For the mixed dataset 1, the number of text dataset is equal to the number of image dataset, which contains 600 Spam (text Spam 600 and Image Spam 600 are formed into 600 spam) and 600 Ham (text Ham 600 and Image Ham 600 are formed into 600 Ham email). For the mixed dataset 2, the number of text dataset is not equal to the number of image dataset, which contains 600 Spam (through by dropout technology, text Spam 600 and Image Spam 300 are formed into 600 Spam) and 600 Ham (through by dropout technology, text Ham 600 and Image Ham 300 are formed into 600 Ham). We selected 5-fold cross-validation method to evaluate the MMA-MF model performance. From the principle of k-fold cross-validation method introduced in Section 3.2, we can derive the size of the training and testing datasets for the four datasets that shows in Table 6. Since each text email and image email are only mixed once to get one mixed email, this ensures that the training and test datasets do not overlap at all.

4.2. Results and Discussion

In this section, we show our evaluation results on image spam classification, text spam classification and the mixed spam classification. Moreover, we give some analysis and discussions for the experimental results.

We use 5-fold cross-validation method to verify the performance of the MMA-MF model on the text dataset, image dataset and the mixed datasets 1 and 2, and obtain the experimental results of the MMA-MF model on the four datasets, as shown in Table 7, in which

\bar{u}

means the average value of Accuracy, Recall, F1-Score or Precision after using the 5-fold cross-validation method.

From Table 7, we can conclude that the MMA-MF model designed in this paper implements the filtering function of spam, whether it is hidden in the text, in the image, or hidden in the text and image, we are all able to handle it and filter it out pretty well. In conclusion, we have the following observations: for the MMA-MF model, it not only filters well mixed emails, but also filters text emails or image-based emails well.

In order to further verify the performance of the MMA-MF model, we compare it with a large set of well-performed models by using the four datasets. For the text dataset, we use Character-level CNN (Char-CNN) [31], BiLSTM (Bi-directional LSTM) [31], Naive Bayes, the Immune Cross-Regulation Model (ICRM) [11], and the MMA-MF model for comparison. For the image dataset, we use Naive Bayes, ID3 Decision Tree and the MMA-MF model for comparison. For the mixed dataset 1 and 2, we use Nguyen’s idea of incorporating the k-NN algorithm into a model [32] to change the fusion model part of the MMA-MF model. Besides using the fusion model designed by the MMA-MF model, we also use a classical k-nearest neighbors (classical k-NN) model, an enhanced k-nearest neighbors (enhanced k-NN) model, which assigns email labels to each email based on the centroid displacement of the classes present in the neighboring points, a SVM model and a random forest model to replace the fusion model designed by the MMA-MF model to prove that the fusion model designed by the MMA-MF model is better than other models. At the same time, the hyperparameters for the classical k-NN, enhanced k-NN, SVM and random forest models are also using the grid search optimization algorithm to select the best hyperparameters for the four models. For instance, through the grid search optimization algorithm, the best hyperparameters C and gamma of the SVM model are equal to 1 and 0.001, respectively, and the best hyperparameter K of the classical k-NN model is equal to 1, etc.

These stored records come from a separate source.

/-- The lane-side state of a team (R24, R36, R57, R59, R103, R130, R131). Masks are numbers, bit ℓ for lane ℓ. -/
structure Team where
  /-- Width in lanes, 8 to 1,024. -/
  w : Nat
  /-- First row and rows allotted. -/
  vb : Nat
  vl : Nat
  act : Nat
  xi : BitVec 16
  fmt : W32
  /-- Predicates p1 to p7; unlisted is 0. -/
  preds : SMap Nat
  /-- Stochastic-rounding state; an unlisted lane ℓ holds ℓ + 1. -/
  lfsr : SMap W32
  /-- Path stack, top first. -/
  stack : List PathE
  deriving DecidableEq, Repr

/-- Control entries of a stream (R98). -/
inductive Ctl where
  | teamN (n : Nat)
  | teamM (i : Nat) (v : W32)
  | qset (ctx n : Nat)
  | mcastOn
  | mcastOff
  deriving DecidableEq, Repr

/-- Entries of a stream buffer (R98). A unit of emission is one item of this list and counts its words. -/
inductive SEnt where
  | lane (tag : W64) (ws : List W64)
  /-- A replay instance: the context whose rake it is, rake, instance number, next word to present, hole values. -/
  | inst (lead rake num widx : Nat) (vals : List (Nat × W64))
  | ctrl (c : Ctl)
  deriving DecidableEq, Repr

/-- A fault of a lane word that waits for its trap (R100, R150). -/
structure LaneF where
  code : Nat
  info : W64
  lane : Nat
  acc : Nat
  tag : W64
  /-- Raised by a word that a handler emitted (R280). -/
  own : Bool := false
  deriving DecidableEq, Repr

/-- The stream of a context (R98, R109, R113, R276, R288). -/
structure Strm where
  ents : List SEnt
  /-- The unit the replay engine presents: its tag and words (R101). -/
  pres : Option (W64 × List W64)
  /-- Stopped at a lane fault until ERET. -/
  stopped : Bool
  /-- Gate closed by RSSTRM until ERET: entries wait. -/
  gate : Bool
  instCount : Nat
  votesOut : Nat
  /-- Readable results, oldest first. -/
  voteQ : List W64
  /-- Results in flight: the value for the queue, and the fill of vd (R119). -/
  voteFly : List (Option W64 × Option Nat)
  /-- Multicast: ON in force at a leader; RECV accepted at a follower (R112). -/
  mcOn : Bool
  mcRecv : Bool
  /-- Entries at the tail that the handler now running emitted (R276, R280). -/
  own : Nat
  /-- Cycles in which the entries entered, oldest first (R336). -/
  born : List Nat
  /-- Passes of the slice for which the team was ready and passed over (R30, R336). -/
  passed : Nat
  deriving DecidableEq, Repr

/-- A rake slot (R105). Words as captured, hole fields zero. -/
structure Rake where
  flags : Nat
  hmask : Nat
  votes : Nat
  beginpc : W64
  holes : SMap Nat
  last : SMap W64
  ws : List W64
  deriving DecidableEq, Repr

/-- The capture store of a context, the open capture and the pending holes (R105, R107, R108). -/
structure Cap where
  openR : Option Nat
  holes : List (Nat × HoleKind × W64)
  /-- Pending holes that SVSTRM has put by (R111). -/
  kept : List (Nat × HoleKind × W64)
  /-- Words of the unit of the pending holes that its stream had no room for; the model's own. -/
  want : Nat
  rakes : SMap Rake
  deriving DecidableEq, Repr

/-! Traps, debug, waits. -/

/-- A copy or subscription fault that waits for its trap: the code it is delivered with, CTX.TRAPINFO (R236). -/
structure CopyF where
  code : Nat
  info : W64
  deriving DecidableEq, Repr

/-- Trap state of a context (R86, R276 to R292, R302). -/
structure Trap where
  pl : Bool
  dbgatt : Bool
  intrap : Bool
  scratch0 : W64
  scratch1 : W64
  vec : W64
  epc : W64
  reason : W64
  info : W64
  stag : W64
  brkskip : W64
  wdog : W64
  /-- Value of mc when INTRAP was set. -/
  since : Nat
  /-- PREEMPT posted, with its kind (R284). -/
  preempt : Option Nat
  laneF : Option LaneF
  engF : Bool
  copyF : List CopyF
  /-- Inside the save routine; SVSTRM has run (R290). -/
  inSave : Bool
  svDone : Bool
  /-- Between restore and its ERET (R169, R292). -/
  restoring : Bool
  savevec : W64
  restvec : W64
  deriving DecidableEq, Repr

/-- Debug state of a context (R300, R302). -/
structure Dbg where
  brkhalt : Bool
  skip1 : Bool
  halted : Bool
  hard : Bool
  /-- A halt asked for and not yet in force: HARD or not, and its DBG.REASON (R280, R301). -/
  pend : Option (Bool × Nat)
  reason : W64
  bpa : SMap W64
  bpc : SMap W64
  deriving DecidableEq, Repr

/-- A TRYW whose waiting word has not completed (R177): destination, limit in mc, address of the TRYW, mc at issue, and whether the
condition has been met in time. -/
structure Tryw where
  d : GReg
  t : Nat
  at_ : W64
  start : Nat
  met : Bool
  deriving DecidableEq, Repr

/-- Row values and full bits that a load or atomic brings when it completes (R39, R149). -/
structure Fill where
  vals : List (Nat × W32)
  rows : List Nat
  /-- A lane fault found in the returned data (R152). -/
  ecc : Option LaneF
  deriving DecidableEq, Repr

/-- What a waiting word waits for. -/
inductive Watch where
  /-- A semaphore or a queue, whose unit serves its waiters (R170, R265). -/
  | served
  /-- WAITC (R176): key, bytes, condition, comparand, whether a monitor watches, and the word's order, scope and destination. -/
  | word (k n : Nat) (cc : WCond) (b : Nat) (held : Bool) (f : AtF)
  /-- BARWAIT (R173): key and token. -/
  | bar (k tok : Nat)
  /-- RWAIT (R235): ring object, slot, mask, value, destination. -/
  | tag (o k mask v : Nat) (d : GReg)
  /-- VQPOP (R113). -/
  | vote
  /-- TWAITP of a region, or of all (R258). -/
  | prod (k : Option Nat)
  /-- MSGPOP or MSGPEEK (R274): the ring, whether it pops, its octet and the operand that names the ring. -/
  | msg (m : Nat) (pop : Bool) (o : GReg) (n : GSrc)
  deriving DecidableEq, Repr

/-- An operand descriptor's registers (R183), the K-step operand source of a loop. -/
structure OpDesc where
  base : W64
  q1 : W64
  q2 : W64
  q3 : W64
  deriving DecidableEq, Repr

/-- What an SPX captures at its issue: T, the header and the address of the object, B's descriptor and FMT (R185, R222). -/
structure SpxIssue where
  t : W64
  h : List Byte
  pa : Nat
  b : OpDesc
  f : W32
  deriving DecidableEq, Repr

/-- The states of a context (R27); waiting keeps whether it left RESIDENT-EARLY. -/
inductive CState where
  | dormant | early | running | waiting (early : Bool) | saved | retired
  deriving DecidableEq, Repr

/-- A context: placement, program, registers and what it owns (R24, R81 to R86, R137, R270). -/
structure Ctx where
  st : CState
  task : Nat
  idx : Nat
  gpos : Nat
  gsize : Nat
  cl : Nat
  slot : Nat
  slice : Nat
  quarter : Nat
  pc : W64
  g : SMap W64
  team : Team
  strm : Strm
  cap : Cap
  trap : Trap
  dbg : Dbg
  /-- Q.HOLD, Q.HOLDLO, Q.HOLDHI, Q.HOLDP0, Q.HOLDP1 (R270). -/
  hold : List W64
  bounds : SMap (BitVec 128)
  /-- Ring handles: the ring object each names (R234). -/
  rings : SMap Nat
  /-- Handles, by number, that became undefined while the context was away: no alias of them comes back with its stream part (R234, R369). -/
  ringsGone : List Nat
  fills : SMap Fill
  bgerr : W64
  lookups : W64
  misses : W64
  tryw : Option Tryw
  watch : Option Watch
  /-- A CHDRAIN that waits: mc at its issue, bound, destination (R239). -/
  waitAt : Option (Nat × Nat × GReg)
  /-- The compile that an SPX.wait of the context waits for, and what SPORDER has to report of it (R222). -/
  ticket : Option Nat
  spErr : Option W64
  /-- What an SPX.wait that waits captured at its issue (R222, R370). -/
  spx : Option SpxIssue
  /-- A TSPAWN or push whose target's reply is awaited: its number and destination (R261, R265). -/
  remote : Option (Nat × GReg)
  /-- A SYSOP that waits: the generation of an XTINV, or any number for a CLAIM (R295, R297). -/
  sysWait : Option Nat
  /-- Saved under the REPORT policy, and not resumed yet (R23, R326). -/
  report : Bool
  /-- µs from which cluster-time has not been counted, and what a context that accrues no more has not added yet (R329). -/
  runUs : Nat
  owed : Nat
  /-- Step of the placement, and whether it was made out of turn (R332). -/
  born : Nat
  outTurn : Bool
  deriving DecidableEq, Repr

/-! Clusters. -/

/-- An L1 line (R144): masks by byte, widest scope since allocation (0 SELF, 1 TEAM, 2 CLUSTER), bytes, first for eviction. -/
structure L1Line where
  valid : Nat
  dirty : Nat
  t : Nat
  data : SMap Byte
  ef : Bool
  /-- The context that stored a dirty byte, by offset (R152). -/
  by_ : SMap Nat
  deriving DecidableEq, Repr

/-- A translation-cache entry (R142, R249): tenant, task that filled it, window VA<63:21>, base physical key, target, peer. The list of
entries runs from the least recently used. -/
structure TcEnt where
  tenant : Nat
  task : Nat
  win : Nat
  pa : Nat
  tgt : Nat
  peer : Nat
  deriving DecidableEq, Repr

/-- A range-lock entry (R151, R178): owner operation, destination or source, physical segments. -/
structure Lock where
  id : Nat
  task : Nat
  dst : Bool
  /-- Which of the operation's ranges: they may be released apart (R191). -/
  part : Nat
  segs : List (Nat × Nat)
  deriving DecidableEq, Repr

structure Sem where
  v : Nat
  e : Bool
  /-- Waiters, oldest first: context, count, destination (R170). -/
  ws : List (Nat × Nat × GReg)
  deriving DecidableEq, Repr

/-- A copy held by a channel (R228 to R232). -/
structure Copy where
  cid : Nat
  task : Nat
  tidx : Nat
  tmpl : List Byte
  n2 : Nat
  nosem : Bool
  /-- Level of the STX. -/
  lvl1 : Bool
  src : W64
  dst : W64
  /-- Started: slot claimed and ranges registered. -/
  started : Bool
  /-- Ring object and slot, when the template names a ring. -/
  slot : Option (Nat × Nat)
  ring : Option Nat
  /-- The handle that its store named, and those it is an alias of (R234, R369). -/
  via : List Nat
  /-- Elements delivered, and their destination bytes. -/
  elems : Nat
  off : Nat
  lock : Nat
  deriving DecidableEq, Repr

structure Chan where
  q : List Copy
  fault : Option Nat
  faddr : W64
  deriving DecidableEq, Repr

/-- A ring of vault slots (R233): positions, slots an engine holds. -/
structure RingObj where
  cl : Nat
  task : Nat
  sbase : Nat
  tbase : Nat
  size : Nat
  count : Nat
  ppos : Nat
  cpos : Nat
  claimed : List Nat
  deriving DecidableEq, Repr

/-- Row progress (R192). -/
structure RowProg where
  step : Nat
  sidx : Nat
  side : Bool
  row : Nat
  deriving DecidableEq, Repr

/-- The captured values of an engine operation (R185, R196, R222). -/
inductive EOpK where
  | mzero (mask : Nat)
  /-- Loop: tile, steps, side path, A, B, FMT, adapter quad, ring objects. -/
  | mloop (z n : Nat) (adp : Bool) (a b : OpDesc) (f : W32) (ad : List W64) (ra rb : Option Nat)
  | mtile (lay : TLay) (z : Nat) (p : W64) (stride : W64)
  | mstt (lay : TLay) (z : Nat) (p : W64) (stride : W64)
  /-- Lanes to tile: the 32 x 32 values read at issue. -/
  | mmovtIn (z : Nat) (vals : List W48)
  /-- Tile to lanes: first register, .w48. -/
  | mmovtOut (z : Nat) (v : Nat) (w48 : Bool)
  /-- Drain: destination in memory, or a ring, whose handle may be undefined. -/
  | mdrain (z : Nat) (clr : Bool) (p stride : W64) (ring : Option (Option Nat)) (f : W32) (prog : List W32) (param : W64)
  /-- Sparse run: tile, object, its header, timetable (none for a dense run), B, FMT. -/
  | spx (z : Nat) (t : W64) (hdr : List Byte) (tt : Option (List W64)) (b : OpDesc) (f : W32)
  deriving DecidableEq, Repr

structure EOp where
  k : EOpK
  cid : Nat
  id : Nat
  lvl1 : Bool
  running : Bool
  /-- Issued by the save routine while the queue was held: it passes the queue (R291). -/
  ovr : Bool
  /-- The work of a start, or of a resume, has been done: tags read, parameter block copied. -/
  begun : Bool
  /-- Ring slots claimed: of A or of a drain, and of B. -/
  sa : Option Nat
  sb : Option Nat
  /-- The copy of the parameter block of a drain that has started (R204). -/
  blk : Option (List Byte)
  /-- The ring handles that its word named, each with those it is an alias of (R234, R369). -/
  via : List (List Nat)
  deriving DecidableEq, Repr

/-- The epilogue processor (R203): registers by e * 32 + column, program, next word, row, values of the drain it serves. -/
structure Epi where
  on : Bool
  regs : SMap W48
  prog : List W32
  pcw : Nat
  row : Nat
  param : List Byte
  fmt : W32
  z : Nat
  cid : Nat
  /-- Destination of the element store: base pointer and stride, or a ring slot's vault key. -/
  dst : W64
  stride : W64
  /-- Key of the first byte of the ring slot, for a drain to a ring. -/
  slot : Option Nat
  lvl1 : Bool
  /-- U of the adapter pass, by 32 i + j, and the scale of each row that has an adapter (R200). -/
  up : SMap W48
  scales : SMap W32
  /-- Bytes the row has stored, performed after its program: key and byte (R210). -/
  stores : List (Nat × Byte)
  /-- What the bytes held that earlier rows of the drain have stored to (R208). -/
  olds : List (Nat × Byte)
  /-- A fault that ends the row; code 0 when the row waits for a walk. -/
  fault : Option (Nat × W64)
  deriving DecidableEq, Repr

/-- The matrix engine of a cluster (R180, R181, R200, R202). -/
structure Eng where
  owner : Option Nat
  /-- Tiles by z * 1024 + 32 i + j; unlisted is +0. -/
  tiles : SMap W48
  /-- Side tile by 64 i + m. -/
  side : SMap W48
  q : List EOp
  opa : OpDesc
  opb : OpDesc
  ad : Option OpDesc
  prog : W64
  param : W64
  words : List W32
  rp : RowProg
  drow : Nat
  fcode : Nat
  faulted : Bool
  /-- The operation that faulted (R193). -/
  fop : Option Nat
  faddr : W64
  frow : Nat
  stopped : Bool
  /-- Stopped by a HARD halt, so that RESUME starts it again (R301). -/
  haltStop : Bool
  /-- MSTT.ENG has been performed since the engine was last held (R290). -/
  framed : Bool
  adpend : Bool
  adtile : Nat
  /-- Row tags and entries that the loop into ADTILE read, and its c0 (R199). -/
  adTags : List Nat
  adEnts : SMap (List Byte)
  adC0 : Nat
  deriving DecidableEq, Repr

From Table 8, we can see that, for the text and image datasets, the MMA-MF model achieves the best performance compared to other models. For the hybrid datasets 1 and 2, the fusion model designed by the MMA-MF model achieves the best performance compared to the classical k-NN, enhanced k-NN, SVM and random forest models. Overall, the MMA-MF model achieves the best performance in the four datasets.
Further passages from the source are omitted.